Christiane Werner places a plant in the cuvette. She uses these to measure incoming and outgoing carbon dioxide, including its isotope value, and scent molecules that are being emitted by the plant. Photo: Klaus Polkowski

There are three measurement devices in one of the chambers. Werner explains, “Two of the devices measure the carbon dioxide flowing in and out of the cuvette, including the isotope values. The third device, which is called a PTR-MS-TOF measures everything else the plant emits in the form of volatile organic elements.” Such as scent molecules and oxidants, she adds. In English, they’re known as volatile organic compounds, or VOCs, for short. They too, have isotopes. Within a chemical element, not all nuclei are the same. They always have the same number of protons, but the number of neutrons may vary. These different varities of an element are called isotopes. Sometimes they are heavier, other times, lighter. The isotopes present indicate whether or not a plant is stressed. It doesn't matter to a human how many more or less acidic and hydrogen isotopes there are floating around in a glass of water. But for plant, that’s extremely important. “An enzyme that’s key for photosynthesis doesn’t like heavy carbon isotopes at all,” elaborates Werner. “If the plant is doing well, it discriminates between these isotopes during the uptake of carbon dioxide. If the plant is ailing, it discriminates less,” she continues, adding that these are clear signals and she measures them in the leaves, branches and in the VOCs.

Behavior patterns and test series

In order to better understand how plants react when they are under stress, the leaves in the cuvettes are fed pyruvate. Pyruvate is in the C3 group – meaning it is made up of three carbon atoms and is also present in the plant as a metabolite, for example, while breaking down a C6 sugar molecule. The effect is magnified through the use of highly marked pyruvate – a form with as many heavy carbon isotopes as possible.
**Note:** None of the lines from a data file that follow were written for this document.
/-- spec/12 R269, R277 to R286, 14 R322 to R326, R331, R332, R334, R369, 16 R387, R388, R390: what the engines and the endpoint do when nothing of
it is faulty: the operation at the head of the MX queue or the chain at the head of the Sparge engine is performed, and then its flags are
ORed into FPFLAGS and its tag counts one less; the oldest work request of a queue leaves it, stamped when it is ordered, and its packets of at
most 256 bytes enter the fabric; a packet places its bytes or performs its atomic at the target; a send completion, the bytes of a READ, the old
value of an ATOMIC and an NFLUSH take one off their tag. A tag that counts less lets the threads go on whose wait it ends. The group ends when
nothing of it is left (reapGroup). -/
def Obligations.EnginesAndPackets : Prop :=
  (∀ (s : State) (gid n : Nat) (g : Group), mget? s.groups gid = some g →
    let t := tagDown gid n s
    { t with groups := s.groups, threads := s.threads, sws := s.sws } = s ∧ (∀ k, { t.sw k with order := (s.sw k).order } = s.sw k)
    ∧ ∃ g', mget? t.groups gid = some g' ∧ { g' with tags := g.tags } = g ∧ tagCount g' n = tagCount g n - 1
      ∧ (∀ k, k ≠ n → tagCount g' k = tagCount g k) ∧ (∀ j, j ≠ gid → mget? t.groups j = mget? s.groups j)
      ∧ (∀ k all m, k / 2048 = gid → (s.thread k).wait = .tags all m → tagsMet (tagsReg g') m all = true →
          t.thread k = { s.thread k with pc := (s.thread k).nextPc, pos := none, wait := .none })
      ∧ ∀ k, (k / 2048 ≠ gid ∨ ∀ all m, (s.thread k).wait = .tags all m → tagsMet (tagsReg g') m all = false) → t.thread k = s.thread k)
  ∧ (∀ (s : State) (core : Nat) (o : MxOp) rest, (s.core core).mxq = o :: rest →
    let banks := mxBankWrites s core o
    let rows := mxstRows s core o
    let stores := mxStores o rows
    mxFound s core o stores = none → (∀ op ∈ o.after, mget? s.flight op = none) →
    ∃ v t fl, exec (.mxOperationComplete core) s = .next (reapGroup o.gid (tagDown o.gid o.tag
        (clearPending (swKey o.gid o.warp o.slice) o.op (mergeFlags (swKey o.gid o.warp o.slice) fl t))))
      ∧ fl = (rows.map (·.2.2) ++ banks.map (·.2.2)).foldl (· ||| ·) 0
      ∧ { v with cores := s.cores } = s ∧ (∀ k, k ≠ core → v.core k = s.core k)
      ∧ { v.core core with bank := (s.core core).bank } = { s.core core with mxn := (s.ret (coreRet core)).alarm, mxq := rest }
      ∧ (∀ i j, i < 64 → j < o.n →
        (o.sub = 0 → bankWord v core (accWord o i j) = (mxmaElem s core o i j).1)
        ∧ (o.accInt = true → (mxmaElem s core o i j).1 = updateInt32 (if o.ovw then 0 else bankWord s core (accWord o i j))
            (((upFrom 0 64).map (fun k => intOf o.aType o.asgn (mxA s core o i k) * intOf o.bType o.bsgn (mxB s core o k j))).foldl (· + ·) 0))
        ∧ (o.sub = 1 → bankWord v core (accWord o i j) =
            BitVec.ofNat 32 (scratchElem s core (mxPlace o.a0 o.a1 (i / 16) (i % 16) (4 * j)) j 32))
        ∧ (o.sub = 3 → bankWord v core (accWord o i j) = 0))
      ∧ (∀ k, (o.sub = 2 ∨ ∀ i j, i < 64 → j < o.n → k ≠ accWord o i j) → bankWord v core k = bankWord s core k)
      ∧ OnlyStores v { t with threads := s.threads } ∧ t.mem = (stores.foldl (fun y p => writeKey y 0 (scratchPa core p.1) p.2) v).mem
      ∧ (o.sub ≠ 2 ∨ mxReg o.a0 = false → t.threads = s.threads)
      ∧ (o.sub = 2 → mxReg o.a0 = true → ∀ r ∈ rows, ∀ j < o.n * typeBits o.oType / 32,
          readCode (t.thread (thKey (swKey o.gid o.warp o.slice) r.1)) (mxCode o o.a0 r.1 + j) = BitVec.ofNat 32 (r.2.1 / 2 ^ (32 * j))))
  ∧ (∀ (s : State) (core : Nat) (o : CopyOp) rest (g : Group), (s.core core).copyq = o :: rest → mget? s.groups o.gid = some g →
    writesDone s o.after = true →
    let r := copyChain (agentOf s core g) chainSteps o s
    let t := { r.s with free := r.s.free + 1 }
    (r.found = none → exec (.copyComplete core) s = .next (reapGroup o.gid (tagDown o.gid o.tag
      (mergeFlags (swKey o.gid o.warp o.slice) r.fl (updCore core (fun c => { c with copyq := rest }) t)))))
    ∧ ∀ f, r.found = some f → exec (.copyComplete core) s = .next (takeFault
        ⟨f.1, o.gid, o.warp, o.slice.code, 0xFF, false, o.pc.toNat, none, f.2.1, f.2.2⟩
        (updCore core (fun c => { c with copyq := c.copyq.filter (fun p => p.gid != o.gid) }) t)))
  ∧ (∀ (a : Agent) (n : Nat) (o : CopyOp) (s : State),
    (∀ o' t, copyStep a o s = .more o' t → copyChain a (n + 1) o s = copyChain a n o' t)
    ∧ (∀ fl t, copyStep a o s = .ended fl t → copyChain a (n + 1) o s = ⟨t, fl, none⟩)
    ∧ ∀ f t, copyStep a o s = .fault f t → copyChain a (n + 1) o s = ⟨t, 0, some f⟩)
  ∧ (∀ (s : State) (a : Agent) (o : CopyOp) (bs : List Byte) (was : List Host.Cell), descFault s a o.desc = none →
    (o.done.begun = some (bs, was) ∨ (o.done.begun = none ∧ bs = readRaw s (scratchPa a.core o.desc) 64 ∧ was = s.mem)) →
    let d := o.done
    let c := copyDesc bs
    let crc := d.crc.getD (if bitOf c.flags 2 then d.prev else c.crcIn)
    let status := fun (b : Byte) t => descWrite a.core o.desc 0x17 [b] t
    (c.bad s a.core a.sp.m a.sp.root o.slot d.k = true → copyStep a o s = .ended d.fl (status 3 s))
    ∧ (c.bad s a.core a.sp.m a.sp.root o.slot d.k = false →
      (∀ pa key pa' key', d.unit < c.length / 16 → bitOf c.flags 0 = false → d.rest = [] →
        agentReach s a .read (c.src + 16 * d.unit) 16 0 0 = .ok pa key →
        agentReach s a .write (c.dst + d.out) 16 c.dst (c.dst + c.outLength o.slot) = .ok pa' key' →
        ∃ v, (v = agentRead { s with mem := was } a key pa 16 ∨ v = agentRead s a key pa 16)
          ∧ copyStep a o s = .more { o with done := { d with
              begun := some (bs, was), crc := some (crc32c crc v), unit := d.unit + 1, out := d.out + 16, put := d.put ++ [(pa', key', v)] } }
            (agentWrite a key' pa' v { s with free := s.free + 1 }))
      ∧ (c.length / 16 ≤ d.unit →
        let u := raceUnits a d s
        let t := if bitOf c.flags 1 then descWrite a.core o.desc 0x1C (bytesLE 4 crc) u else u
        (bitOf c.flags 1 = true → bitOf c.flags 5 = true → crc ≠ c.crcExp → copyStep a o s = .ended d.fl (status 2 t))
        ∧ (bitOf c.flags 1 = false ∨ bitOf c.flags 5 = false ∨ crc = c.crcExp → copyStep a o s =
            if bitOf c.flags 3 then .more { o with desc := c.next, done := { CopyAt.start with
              k := d.k + 1, prev := if bitOf c.flags 1 then crc else c.crcOut, fl := d.fl } } (status 1 t)
            else .ended d.fl (status 1 t)))))
  ∧ (∀ (s : State) (ret queue op : Nat) rest (o : WorkOp), mget (s.ret ret).wrq queue [] = op :: rest → mget? s.works op = some o →
    sendsFrom s ret queue = true →
    let popped := updRet ret (fun r => { r with
      wrqTurn := queue, wrq := if rest.isEmpty then mdel r.wrq queue else mput r.wrq queue rest }) s
    let w := o.wr
    let sent := fun (t : State) => exec (.workRequestSend ret queue) s = .next t
    let done := fun (t : State) => updWork op (fun x => { x with injected := true }) t
    (o.err ≠ none → sent popped)
    ∧ (o.err = none →
      (w.opc < 2 → sent (done (sendUnits op (w.length + 1) popped)))
      ∧ (2 ≤ w.opc → w.toPeer = true → sent (done (updWork op (fun x => { x with moved := 0 }) (leavePacket op o [] popped))))
      ∧ (w.opc = 3 → w.toPeer = false → w.laddr % 8 = 0 → w.raddr % 8 = 0 → sent (done (leavePacket op o [] popped)))
      ∧ (w.opc = 3 → w.toPeer = false → w.laddr % 8 ≠ 0 ∨ w.raddr % 8 ≠ 0 → sent (failWork op .remoteError w.raddr 0 popped))
      ∧ (w.opc = 2 → w.toPeer = false → sent (if (packetRoute popped o).isNone then failWork op .remoteError w.raddr 0 popped else done popped))))
  ∧ (∀ (w : WorkReq) (off : Nat), off < w.length →
    off < w.packetEnd off ∧ w.packetEnd off ≤ w.length ∧ w.packetEnd off ≤ off + (if w.toPeer then 4096 else 256)
    ∧ (w.toPeer = false → (w.raddr + (w.packetEnd off - 1)) / 65536 = (w.raddr + off) / 65536))
  ∧ (∀ (s : State) (op fuel : Nat) (o : WorkOp), mget? s.works op = some o →
    let at_ := o.moved + o.taken.length
    (o.err ≠ none ∨ o.wr.length ≤ o.moved → sendUnits op (fuel + 1) s = s)
    ∧ (o.err = none → o.moved < o.wr.length → sendUnits op (fuel + 1) s = sendUnits op fuel (sendUnit op o s))
    ∧ (placeOf s (workAgent s o) .read none (o.wr.laddr + at_) = none → sendUnit op o s = failSend op o .remoteError (o.wr.laddr + at_) 0 s)
    ∧ ∀ pa key, placeOf s (workAgent s o) .read none (o.wr.laddr + at_) = some (pa, key) →
      let n := Nat.min (16 - (o.wr.laddr + at_) % 16) (o.wr.packetEnd o.moved - at_)
      (∀ c x d bs, readUnit s o.ret 0 pa key n (o.wr.laddr + at_) = (some (c, x, d), bs) → sendUnit op o s = failSend op o c x d s)
      ∧ ∀ bs, readUnit s o.ret 0 pa key n (o.wr.laddr + at_) = (none, bs) → bs = readKey s key pa n
          ∧ sendUnit op o s = (if o.moved + (o.taken ++ bs).length = o.wr.packetEnd o.moved then leavePacket op o (o.taken ++ bs) s
            else updWork op (fun x => { x with taken := o.taken ++ bs }) s))
  ∧ (∀ (s : State) (op : Nat) (o : WorkOp) (bs : List Byte) pa key route, mget? s.works op = some o → o.wr.toPeer = false →
    placeOf s (workAgent s o) .write (some o.wr.target) (o.wr.raddr + o.moved) = some (pa, key) → packetRoute s o = some route →
    let w := o.wr
    ∃ t o', leavePacket op o bs s = t ∧ mget? t.works op = some o'
      ∧ { o' with stamp := o.stamp, seq := o.seq } =
          { o with moved := o.moved + bs.length, taken := [], outstanding := o.outstanding + 1, route := some route }
      ∧ (o.moved = 0 → w.ordered = true → w.puts = true →
          o'.stamp = Nat.max (wtime s o.ret) ((s.ret o.ret).lastStamp + 1) ∧ o'.seq = ((s.ret o.ret).lastSeq + 1) % 2 ^ 32
          ∧ (t.ret o.ret).lastStamp = o'.stamp ∧ (t.ret o.ret).lastSeq = o'.seq)
      ∧ (o.moved ≠ 0 ∨ w.ordered = false ∨ w.puts = false → o'.stamp = o.stamp ∧ o'.seq = o.seq ∧ t.rets = s.rets)
      ∧ mget? t.wire s.nextId = some
          { src := o.ret, dst := w.target, ordered := w.ordered, stamp := o'.stamp, seq := o'.seq, pos := o.ret, moved := false
            route := route, crossed := false, placed := 0, body := if w.opc = 3 then .atomic op pa key else .put op pa key bs }
      ∧ (∀ k, k ≠ s.nextId → mget? t.wire k = mget? s.wire k) ∧ t.nextId = s.nextId + 1
      ∧ { t with works := s.works, rets := s.rets, wire := s.wire, nextId := s.nextId } = s)
  ∧ (∀ (s : State) (src force key va fuel pa : Nat) (bs : List Byte),
    writeUnits src force key va fuel pa [] s = (s, none)
    ∧ (bs ≠ [] →
      let span := if smem s.poison (unitBase pa) then Nat.max 16 (unitSize pa) else 16
      let n := Nat.min bs.length (span - pa % span)
      0 < n ∧ (∀ f, packetCause s src force pa key n false va = some f → writeUnits src force key va (fuel + 1) pa bs s = (s, some f))
      ∧ (packetCause s src force pa key n false va = none →
          writeUnits src force key va (fuel + 1) pa bs s = writeUnits src force key va fuel (pa + n) (bs.drop n) (writeKey s key pa (bs.take n)))))
  ∧ (∀ (s : State) (pkt : Nat) (p : Packet), mget? s.wire pkt = some p → atTarget s p = true →
    let u := { s with wire := mdel s.wire pkt }
    (∀ op pa key bs t, p.body = .put op pa key bs →
      (writeUnits p.src (workRoute u op) key (workRaddr u op) bs.length (pa + p.placed) (bs.drop p.placed) u = (t, none) →
        exec (.putPacketPlaced pkt) s = .next (packetDone op (landPacket op pa bs.length t)))
      ∧ ∀ c b d, writeUnits p.src (workRoute u op) key (workRaddr u op) bs.length (pa + p.placed) (bs.drop p.placed) u = (t, some (c, b, d)) →
        exec (.putPacketPlaced pkt) s = .next (packetDone op (failWork op c b d t)))
    ∧ ∀ op pa key o, p.body = .atomic op pa key → mget? s.works op = some o → packetCause u p.src o.wr.route pa key 8 true o.wr.raddr = none →
        let old := BitVec.ofNat 64 (readNat u key pa 8)
        let new := applyAop o.wr.aop true old (BitVec.ofNat 64 o.wr.operand) (BitVec.ofNat 64 o.wr.compare)
        exec (.putPacketPlaced pkt) s = .next (packetDone op (updWork op (fun x => { x with old := some old }) (writeKey u key pa (bytesLE 8 new.toNat)))))
  ∧ (∀ (s : State) (op : Nat) (o : WorkOp), mget? s.works op = some o →
    let less := updWork op (fun x => { x with outstanding := x.outstanding - 1 }) s
    let last := o.outstanding = 1 ∧ o.injected = true ∧ o.wr.opc = 1 ∧ o.wr.toPeer = false ∧ o.err = none
    (¬ last → packetDone op s = reapGroup o.gid (settleWork op less))
    ∧ (last → packetDone op s = reapGroup o.gid (settleWork op (countImm o.wr.target o.wr.cctr o.wr.imm less)))
    ∧ (o.wr.opc < 2 → o.injected = true → o.sent = false → o.err = none → exec (.sendCompletion op) s = .next (reapGroup o.gid (settleWork op
        (tagDown o.gid o.wr.tag (updWork op (fun x => { x with sent := true }) s)))))
    ∧ (∀ t x u, readGoes s o = true → fetchUnits op (o.wr.length + 1) s = t → mget? t.works op = some x → x.err = none →
      landLocal (workAgent s x) (x.taken.length + 1) (x.wr.laddr + x.moved) x.taken t = (u, none) →
      exec (.readLanded op) s = .next (reapGroup x.gid (tagDown x.gid x.wr.tag { u with works := mdel u.works op })))
    ∧ (∀ fuel,
      let at_ := o.moved + o.taken.length
      let n := Nat.min (16 - (o.wr.raddr + at_) % 16) (o.wr.length - at_)
      (o.err ≠ none ∨ o.wr.length ≤ at_ → fetchUnits op (fuel + 1) s = s)
      ∧ ∀ pa key bs, o.err = none → at_ < o.wr.length → o.wr.toPeer = false →
        placeOf s (workAgent s o) .read (some o.wr.target) (o.wr.raddr + at_) = some (pa, key) →
        readUnit s o.ret o.wr.route pa key n (o.wr.raddr + at_) = (none, bs) →
        bs = readKey s key pa n
        ∧ fetchUnits op (fuel + 1) s = fetchUnits op fuel (updWork op (fun x => { x with taken := x.taken ++ bs }) s))
    ∧ ∀ v t, mget? s.flight op = none → o.wr.toPeer = false → o.old = some v → o.err = none → o.orphan = false →
      landLocal (workAgent s o) 9 o.wr.laddr (bytesLE 8 v.toNat) { s with free := s.free + 1 } = (t, none) →
      exec (.atomicLanding op) s = .next (reapGroup o.gid (tagDown o.gid o.wr.tag { t with works := mdel t.works op })))
  ∧ (∀ (s : State) (i : Nat) (imm ret : Nat), mget (countImm ret i imm s |>.ret ret).ccnt i 0 =
      ((mget (s.ret ret).ccnt i 0).extractLsb' 32 32 + BitVec.ofNat 32 imm) ++ ((mget (s.ret ret).ccnt i 0).extractLsb' 0 32 + 1))
  ∧ (∀ (s t : State) (a : Agent) (va fuel n : Nat) (bs : List Byte) pa e, bs ≠ [] → translateNow s a.sp .write va = .ok pa e →
    writeUnit (coreRet a.core) 0 pa (pteKey e) (bs.take (65536 - va % 65536)) va s = (t, n, none) →
    landLocal a (fuel + 1) va bs s = landLocal a fuel (va + n) (bs.drop n) t)
  ∧ ∀ (s : State) (op : Nat) (f : FlushOp), mget? s.flushes op = some f → f.stuck = false → (∀ k ∈ f.covers, placedWholly s k = true) →
      exec (.nflushComplete op) s = .next (reapGroup f.gid (tagDown f.gid f.tag { s with flushes := mdel s.flushes op }))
The exciting thing is what happens then. How does the plant incorporate the pyruvate into its metabolism? How does it break down molecules and where does it put the carbon that's been split off? Does it stay in the plant, or is the pyruvate emitted? If it remains in the plant, then how many of the three carbon atoms separate off and are emitted into the air as VOCs? Werner and her team have been following metabolic pathways of plants and have observed clear behavior patterns. Test series are still underway in the cuvettes. But Werner has big plans. Under the auspices of her ERC, she wants to travel to Arizona in the US. This is where Biosphere 2 is located. The domed structure houses a closed, 1.6 hectare ecosystem. That’s where Werner wants to explore how plants interact with the atmosphere. In just over a year, she should be ready to go.